-- ==== Sys2Proof/Tests/Slice0.lean ====
section
/-! SUPPORT. Tests. Expected results come from spec/95_test_vectors.md (the id of the vector stands at each
test) or from the rule named; the witnesses show that the hypotheses of each statement are met. -/

namespace Sys2Proof.Tests

open Sys2Proof Sys2Proof.Machine

/-! ### Helpers -/

/-- Registers with the listed values, the others zero. -/
def regs (l : List (Nat × Byte)) : Regs := l.foldl (fun v p => v.setIfInBounds p.1 p.2) (Vector.replicate 16 0)

/-- The reset state with registers and I set. -/
def st (l : List (Nat × Byte)) (i : Word) : State := { State.reset with v := regs l, i := i }

/-- The property holds of the state one step leaves, run on a word placed at PC. -/
def after (w : Nat) (s : State) (p : State → Bool) : Bool :=
  match step (s.withFetchWord 16 w) with
  | .next t => p t
  | .fault _ => false
  | .refused _ => false

/-- The property holds of the state one transaction leaves. -/
def onEvent (e : Event) (s : State) (p : State → Bool) : Bool :=
  match step { s with inputs := [e] } with
  | .next t => p t
  | .fault _ => false
  | .refused _ => false

/-- A step faults with the reason and leaves PC, registers, memory and framebuffer as they were. -/
def faults (w : Nat) (s : State) (r : Reason) : Bool :=
  after w s fun t => t == { s.withFetchWord 16 w with status := .faulted r }

/-! ### Well-formedness: an ill-formed term for each check (30 R87, 40 R108) -/

theorem test_wf_stop_needs_halt_word : Instr.stop.wf none = false := by decide

theorem test_wf_stop_needs_illegal_word : Instr.stop.wf (some 0x00E0) = false ∧ Instr.stop.wf (some 0) = true := by
  decide

theorem test_wf_params_refuse_legal_word :
    Config.Params.wf { Config.Params.default with haltWord := some 0x1234 } = false ∧
      Config.Params.default.wf = true := by decide

/-! ### Decoding: a word written out for every constructor (30 R84) -/

/-- The words decode to the instructions, with no halt word. -/
def decodesTo (l : List (Word × Instr)) : Bool :=
  l.all fun p => match decode none p.1 with
    | .ok i => i == p.2
    | .error _ => false

theorem test_decode_control : decodesTo
    [(0x00EE, .ret), (0x1234, .jp 0x234), (0x2ABC, .call 0xABC), (0x3105, .seImm 1 5), (0x4F80, .sneImm 0xF 0x80),
     (0x5AB0, .seReg 0xA 0xB), (0x9C30, .sneReg 0xC 3), (0xBF01, .jpV0 0xF01)] = true := by decide

theorem test_decode_alu : decodesTo
    [(0x6A9C, .ldImm 0xA 0x9C), (0x71FF, .addImm 1 0xFF), (0x8120, .ldReg 1 2), (0x8121, .or 1 2),
     (0x8122, .and 1 2), (0x8123, .xor 1 2), (0x8F14, .add 0xF 1), (0x8125, .sub 1 2), (0x83F6, .shr 3 0xF),
     (0x8127, .subn 1 2), (0x8F0E, .shl 0xF 0), (0xC30F, .rand 3 0x0F)] = true := by decide

theorem test_decode_memory_display : decodesTo
    [(0xA123, .ldI 0x123), (0xF01E, .addI 0), (0xF129, .ldF 1), (0xFA33, .bcd 0xA), (0xF255, .regDump 2),
     (0xFF65, .regLoad 0xF), (0x00E0, .clear), (0xDF15, .draw 0xF 1 5)] = true := by decide

theorem test_decode_timer_input : decodesTo
    [(0xE09E, .skipIfPressed 0), (0xE7A1, .skipIfNotPressed 7), (0xFB07, .ldVxDt 0xB), (0xF00A, .waitKey 0),
     (0xFA15, .ldDtVx 0xA), (0xF218, .ldStVx 2)] = true := by decide

/-- X4, X8 to X11: illegal words of every class that has one (30 R85). -/
theorem test_decode_illegal : ([0x0000, 0x0123, 0x00E1, 0x5123, 0x8008, 0x800F, 0x9121, 0xE000, 0xE09F, 0xF000, 0xF0FF].all
    fun w : Word => match decode none w with | .ok _ => false | .error e => e == .unknown w) = true := by decide

theorem test_decode_halt_word : decode (some 0) 0 = .ok .stop := by rfl

theorem test_decode_short : decodeBytes none [0x12] = .error .truncated := by rfl

/-- 20 R52: the byte at the lower address is the high one, and the rest of the bytes is kept. -/
theorem test_decode_bytes : decodeBytes none [0x12, 0x34, 0x56] = .ok (.jp 0x234, [0x56]) := by rfl

/-! ### Executor (95 section 2.1) -/

/-- X1, X2. -/
theorem test_fetch_at_4094 : after 0x6001 { State.reset with pc := 0x0FFE } (fun t => t.getV 0 == 1 && t.pc == 0x1000) = true := by
  decide

theorem test_fetch_at_4096 : onEvent .step { State.reset with pc := 0x1000 }
    (fun t => t == { State.reset with pc := 0x1000, status := .faulted .outOfBounds }) = true := by decide

/-- X4. -/
theorem test_unknown_word : faults 0x5123 State.reset (.unknownOpcode 0x5123) = true := by decide

/-- X12: an odd PC fetches normally. -/
theorem test_odd_pc : after 0x6042 { State.reset with pc := 0x201 } (fun t => t.getV 0 == 0x42 && t.pc == 0x203) = true := by
  decide

/-- X7. -/
theorem test_stop : after 0x0000 { State.reset with params := { Config.Params.default with haltWord := some 0 } }
    (fun t => t.status == .halted && t.pc == 0x200 && t.result == .halted) = true := by decide
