-- ==== Sys2Proof/Tests/Slice0.lean ====
section
/-! SUPPORT. The model's own tests. Expected results are those of spec/: 95_test_vectors.md (S1 .. D-DC-10), the corner cases of
the instruction rules and words written out from the tables of 30_encoding.md. The witnesses at the end show that the
premises of each statement can be met, each clause at the ends of its range. -/

namespace Sys2Proof.Tests

open Sys2Proof Sys2Proof.Machine

/-! ### Helpers -/

/-- The next state of an outcome, if it has one. -/
def nextOf : Result → Option State
  | .next s => some s
  | .fault _ => none
  | .refused _ => none

/-- The refusal of an outcome, if it is one. -/
def refusalOf : Result → Option Refusal
  | .next _ => none
  | .fault _ => none
  | .refused r => some r

/-- A buffer with these bytes from address 0 on. -/
def bufOf (bs : List Byte) : Memory := Memory.writeBytes [] 0 bs

/-- One field of the given span and type, with 8, 16 and 32 admitted as widths. -/
def oneField (sp : BitSpan) (ty : ValueType) : Config :=
  { desc := [{ name := "x", span := sp, valueType := ty }], uintWidths := [8, 16, 32] }

/-- A block with one field, the given buffer and data-in. -/
def block (sp : BitSpan) (ty : ValueType) (bs : List Byte) (d : Option DataIn) : State :=
  { State.powerOn (oneField sp ty) with buf := bufOf bs, dataIn := d }

/-- What an instruction drives on data-out. -/
def outOf (i : Instr) (s : State) : Option DataOut := (nextOf (exec i s)).bind State.out

/-- The buffer an instruction leaves. -/
def bufAfter (i : Instr) (s : State) : Option Memory := (nextOf (exec i s)).map State.buf

/-- The reason an instruction is refused for. -/
def reasonOf (i : Instr) (s : State) : Option Reason := (nextOf (exec i s)).bind State.reason

/-! ### Decoding: words written out bit by bit from the formats of 30_encoding.md R49 and R52 -/

theorem test_decode_fill_mask : decode 0b0000000010010011#16 = .ok (.fillMask 3 9) := by decide
theorem test_decode_get : decode 0b0001100000000101#16 = .ok (.get 2053) := by decide
theorem test_decode_set : decode 0b0010000000010010#16 = .ok (.set 18) := by decide
theorem test_decode_default : decode 0b0011000000000000#16 = .ok .default := by decide
theorem test_decode_from : decode 0b0100000000000000#16 = .ok .fromBuf := by decide
theorem test_decode_data : decode 0b0101000000000000#16 = .ok .data := by decide
theorem test_decode_clone : decode 0b0110000000000000#16 = .ok .clone := by decide
theorem test_decode_reserved_op : decode 0b1111000100100011#16 = .error (.reservedOp 0xF123#16) := by decide
theorem test_decode_reserved_bits : decode 0b0011000000000001#16 = .error (.reservedBits 0x3001#16) := by decide
theorem test_table_word : decodeTableWord 16 0x0073 = some (.fillMask 3 7) := by decide
theorem test_encode_examples :
    [Instr.get 3, .set 0, .fillMask 2 6, .clone].map encode = [0x1003#16, 0x2000#16, 0x0062#16, 0x6000#16] := by decide
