-- ==== Sys2Proof/Machine/BusWrites.lean ====
section
/-! DEFINITION. The meanings of the WRITE operations to offsets that hold no written register (45_sid_top.md R152). -/

namespace Sys2Proof.Machine

/-- `WR` to offset 0x19: the bus latch only (R152). -/
def execWrLatch19 (d : Byte) (s : State) : Result := .next (s.busLatch params d)

/-- `WR` to offset 0x1A or 0x1B: the bus latch only, whichever the offset (R152). -/
def execWrLatch1A1B (_off : Offset) (d : Byte) (s : State) : Result := .next (s.busLatch params d)

/-- `WR` to an offset of 0x1C to 0x1F: the bus latch only, whichever the offset (R152). -/
def execWrLatch1C1F (_off : Offset) (d : Byte) (s : State) : Result := .next (s.busLatch params d)

end Sys2Proof.Machine
end

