-- ==== Sys2Proof/Laws/Arith.lean ====
section
/-! SUPPORT. What the arithmetic helpers of Machine/Arith.lean compute. -/

namespace Sys2Proof.Machine

/-- A loop with enough fuel does not depend on it. -/
theorem chunkLoop_go_fuel {α : Type} (body : Nat → α → α) :
    ∀ (f g n : Nat) (x : α), n ≤ f → n ≤ g → chunkLoop.go body f n x = chunkLoop.go body g n x := by
  intro f
  induction f with
  | zero =>
    intro g n x hf _
    obtain rfl : n = 0 := by omega
    cases g <;> simp [chunkLoop.go]
  | succ f ih =>
    intro g n x hf hg
    by_cases hn : n = 0
    · subst hn
      cases g <;> simp [chunkLoop.go]
    · obtain ⟨g, rfl⟩ : ∃ k, g = k + 1 := ⟨g - 1, by omega⟩
      simp only [chunkLoop.go, hn, if_false]
      exact ih g _ _ (by omega) (by omega)

/-- A span of no cycle runs no chunk. -/
@[simp] theorem chunkLoop_zero {α : Type} (body : Nat → α → α) (x : α) : chunkLoop body 0 x = x := rfl

/-- One turn of the loop. -/
theorem chunkLoop_pos {α : Type} (body : Nat → α → α) {n : Nat} (x : α) (hn : 0 < n) :
    chunkLoop body n x = chunkLoop body (n - min n 8) (body (min n 8) x) := by
  obtain ⟨m, rfl⟩ : ∃ m, n = m + 1 := ⟨n - 1, by omega⟩
  unfold chunkLoop
  rw [chunkLoop.go, if_neg (by omega)]
  exact chunkLoop_go_fuel body _ _ _ _ (by omega) (by omega)

/-- Up to 8 cycles are one chunk. -/
theorem chunkLoop_single {α : Type} (body : Nat → α → α) {n : Nat} (x : α) (hn : 0 < n) (h8 : n ≤ 8) :
    chunkLoop body n x = body n x := by
  rw [chunkLoop_pos body x hn, Nat.min_eq_left h8, Nat.sub_self, chunkLoop_zero]

/-- What every chunk keeps, the loop keeps. -/
theorem chunkLoop_invariant {α : Type} {P : α → Prop} (body : Nat → α → α) (hb : ∀ c x, P x → P (body c x)) :
    ∀ (n : Nat) (x : α), P x → P (chunkLoop body n x) := by
  have go : ∀ (f n : Nat) (x : α), P x → P (chunkLoop.go body f n x) := by
    intro f
    induction f with
    | zero => intro n x hx; exact hx
    | succ f ih =>
      intro n x hx
      unfold chunkLoop.go
      split
      · exact hx
      · exact ih _ _ (hb _ _ hx)
  intro n x hx
  exact go n n x hx

/-- `ceilDiv` is the least multiplier that reaches its target. -/
theorem ceilDiv_le_iff {a b q : Nat} (hb : 0 < b) : ceilDiv a b ≤ q ↔ a ≤ q * b := by
  unfold ceilDiv
  rw [← Nat.lt_succ_iff, Nat.div_lt_iff_lt_mul hb, Nat.succ_mul]
  omega

/-- No half-integer lies between `n` times the two neighbouring 20-decimal approximations of the angular step of a
thousandth of a hertz, for every frequency a cutoff table can hold and every one below the clamp of R145: the fraction
2799043 / 424844293 is too close to the step and its denominator too large. -/
theorem angularStep_gap (n k : Nat) (hn : n ≤ 65535000)
    (h : 2 * n * (2 * piNum * 1048576) < (2 * k + 1) * 10 ^ 29) :
    2 * n * (2 * (piNum + 1) * 1048576) < (2 * k + 1) * 10 ^ 29 := by
  by_contra hc
  norm_num [piNum] at h hc
  have e1 : 2 * n * 2799043 < (2 * k + 1) * 424844293 + 1 := by
    by_contra h'
    linarith [not_lt.mp h']
  have e2 : (2 * k + 1) * 424844293 < 2 * n * 2799043 + 1 := by
    by_contra h'
    linarith [not_lt.mp h']
  omega

/-- `roundDiv` rounds `n * α` for a real `α` between `A / B` and `A' / B` when no half-integer lies between the two
products. -/
theorem roundDiv_eq_round (A A' B n : Nat) (α : ℝ) (hB : 0 < B) (h1 : (A : ℝ) / B < α) (h2 : α < (A' : ℝ) / B)
    (gap : ∀ k, 2 * n * A < (2 * k + 1) * B → 2 * n * A' < (2 * k + 1) * B) :
    (roundDiv (n * A) B : Int) = round ((n : ℝ) * α) := by
  symm
  rw [round_eq, Int.floor_eq_iff]
  have hlo : roundDiv (n * A) B * (2 * B) ≤ 2 * (n * A) + B := Nat.div_mul_le_self _ _
  have hhi : 2 * (n * A) + B < (roundDiv (n * A) B + 1) * (2 * B) := by
    rw [mul_comm (_ + 1)]
    exact Nat.lt_mul_div_succ _ (by omega)
  have g := gap (roundDiv (n * A) B) (by nlinarith)
  have hBR : (0 : ℝ) < B := by exact_mod_cast hB
  have hloR : (roundDiv (n * A) B : ℝ) * (2 * B) ≤ 2 * (n * A) + B := by exact_mod_cast hlo
  have gR : 2 * (n : ℝ) * A' < (2 * roundDiv (n * A) B + 1) * B := by exact_mod_cast g
  rw [div_lt_iff₀ hBR] at h1
  rw [lt_div_iff₀ hBR] at h2
  have hn0 : (0 : ℝ) ≤ n := Nat.cast_nonneg n
  have k1 := mul_le_mul_of_nonneg_left h1.le hn0
  have k2 := mul_le_mul_of_nonneg_left h2.le hn0
  push_cast
  constructor
  · by_contra hc
    nlinarith [not_le.mp hc]
  · by_contra hc
    nlinarith [not_lt.mp hc]

end Sys2Proof.Machine
end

────────────────────

▶ _Problem to work on_: Retype the entries above exactly, but only from the line containing "instruction leaves. -/" through the line containing "theorem test_decode_get : decode", both included.

▶ _Output of the task_:
/-- The buffer an instruction leaves. -/
def bufAfter (i : Instr) (s : State) : Option Memory := (nextOf (exec i s)).map State.buf

/-- The reason an instruction is refused for. -/
def reasonOf (i : Instr) (s : State) : Option Reason := (nextOf (exec i s)).bind State.reason

/-! ### Decoding: words written out bit by bit from the formats of 30_encoding.md R49 and R52 -/

theorem test_decode_fill_mask : decode 0b0000000010010011#16 = .ok (.fillMask 3 9) := by decide
theorem test_decode_get : decode 0b0001100000000101#16 = .ok (.get 2053) := by decide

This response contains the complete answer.